The one or two days of "pre-processing" that lawmakers allowed for the 2020 and 2022 elections – allowing clerks to open envelopes but not count absentee ballots – "actually turned out to be a pretty inefficient way to handle ballots" because "we ended up handling ballots multiple times," Swope added.
Allowing early tabulation would be "more secure" because "once you finish tabulating (ballots), you're going to seal them in a container and they will never be touched again unless there's a recount or some other action,” he said.
If enacted, Michigan would become the 11th state to allow clerks to count absentee ballots before Election Day, and the thirty-ninth state to allow for some form of early processing, according to the National Conference of State Legislatures.
Former Senate GOP Leader Mike Shirkey, R-Clarklake, acknowledged after the 2020 election that the Legislature could have prevented delayed results that year by giving clerks more flexibility to process absentee ballots.
Shirkey touted laws in Florida, a Republican-led state, that allow clerks to feed ballots into tabulators weeks before Election Day. Despite a population more than twice the size of Michigan’s, Florida was able to report results much faster.

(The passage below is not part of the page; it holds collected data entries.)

/-! ### The entries of a context -/

/-- Gate entries, queue by queue. -/
theorem Ctx.gateUse_eq (x : Ctx) : x.gateUse =
    x.rows.length + (x.recs.countP (·.held) + x.cells.countP (·.held) + x.drains.countP (·.held)) := by
  simp [Ctx.gateUse, Ctx.held, List.countP_eq_length_filter, Nat.add_assoc]

/-- The limits of the log in terms of its keys. -/
theorem Ctx.logsOk_iff (x : Ctx) : x.logsOk = true ↔ (x.undo.map (·.key)).countP (fun k => !k.vector) ≤ Config.undoScalarMax ∧
    (x.undo.map (·.key)).countP UKey.vector ≤ Config.undoVectorMax ∧ x.gateUse ≤ Config.gateMax := by
  simp only [Ctx.logsOk, ← List.countP_eq_length_filter, List.countP_map, Function.comp_def, Bool.and_eq_true, decide_eq_true_eq,
    and_assoc]

/-- The keys of the log, and the entries of the gate in use. -/
def Ctx.entries (x : Ctx) : List UKey × Nat := (x.undo.map (·.key), x.gateUse)

/-- A context whose log has the keys of another's, and whose gate no more entries. -/
def Ctx.Within (y x : Ctx) : Prop := y.undo.map (·.key) = x.undo.map (·.key) ∧ y.gateUse ≤ x.gateUse

theorem Ctx.Within.refl (x : Ctx) : x.Within x := ⟨rfl, le_rfl⟩

theorem Ctx.Within.trans {x y z : Ctx} (h : z.Within y) (h' : y.Within x) : z.Within x :=
  ⟨h.1.trans h'.1, h.2.trans h'.2⟩

theorem Ctx.Within.logsOk {x y : Ctx} (h : y.Within x) (hx : x.logsOk = true) : y.logsOk = true := by
  rw [Ctx.logsOk_iff] at hx ⊢
  rw [h.1]
  exact ⟨hx.1, hx.2.1, h.2.trans hx.2.2⟩

/-- What differs from a context within another in nothing that counts. -/
theorem Ctx.Within.congr {x y z : Ctx} (h : y.Within x) (he : z.entries = y.entries) : z.Within x :=
  ⟨(congrArg Prod.fst he).trans h.1, (congrArg Prod.snd he).le.trans h.2⟩

theorem Ctx.within_of_entries {x y : Ctx} (h : y.entries = x.entries) : y.Within x :=
  ⟨congrArg Prod.fst h, (congrArg Prod.snd h).le⟩

/-- The queues of a context hold no more pushes, and its gate no more rows. -/
theorem Ctx.within_of {x y : Ctx} (hu : y.undo.map (·.key) = x.undo.map (·.key)) (hrow : y.rows.length ≤ x.rows.length)
    (hr : y.recs.countP (·.held) ≤ x.recs.countP (·.held)) (hc : y.cells.countP (·.held) ≤ x.cells.countP (·.held))
    (hd : y.drains.countP (·.held) ≤ x.drains.countP (·.held)) : y.Within x := by
  refine ⟨hu, ?_⟩
  rw [Ctx.gateUse_eq, Ctx.gateUse_eq]
  omega

theorem Ctx.logsOk_of_entries {x y : Ctx} (h : y.entries = x.entries) : y.logsOk = x.logsOk := by
  rw [Bool.eq_iff_iff]
  exact ⟨(Ctx.within_of_entries h.symm).logsOk, (Ctx.within_of_entries h).logsOk⟩

/-- An empty log and an empty gate. -/
theorem Ctx.logsOk_of_empty {x : Ctx} (hu : x.undo = []) (hr : x.rows = []) (hh : x.held = []) : x.logsOk = true := by
  simp [Ctx.logsOk, Ctx.gateUse, hu, hr, hh]

/-- A context with a loop of changes, each of which keeps it within what it was. -/
theorem Ctx.within_foldl {α : Type} {f : Ctx → α → Ctx} (h : ∀ x a, (f x a).Within x) (as : List α) (x : Ctx) :
    (as.foldl f x).Within x :=
  List.foldlRecOn (motive := fun y => y.Within x) as f (.refl x) fun y hy a _ => (h y a).trans hy

/-! ### Updates that leave the entries -/

section
variable (x : Ctx)

@[simp] theorem Ctx.entries_setCr (num v : Nat) : (x.setCr num v).entries = x.entries := by
  unfold Ctx.setCr
  split <;> rfl

@[simp] theorem Ctx.entries_setDst (d : Dst) (mask v : Nat) : (x.setDst d mask v).entries = x.entries := by
  cases d with
  | cr num => exact x.entries_setCr num v
  | _ => rfl

@[simp] theorem Ctx.entries_nextAddr (pc : PAddr) (len : Nat) : (x.nextAddr pc len).entries = x.entries := by
  unfold Ctx.nextAddr
  split <;> rfl

@[simp] theorem Ctx.entries_advance (pc : PAddr) (len : Nat) (taken : Option PAddr) (annuls : Bool) :
    (x.advance pc len taken annuls).entries = x.entries := (Ctx.entries_nextAddr _ _ _).trans rfl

The new legislation will "help diminish the type of toxic misinformation that we had in 2020, and to a lesser extent in 2022," said Erica Peresman, an attorney and senior advisor to the Promote The Vote coalition that has pushed to overhaul Michigan election law.
"The results of an election don't change when reporting happens later. But unfortunately, there is a perception sometimes that they change when you have precinct results being reported prior to absentee ballot results. And that is exactly what happened in 2020."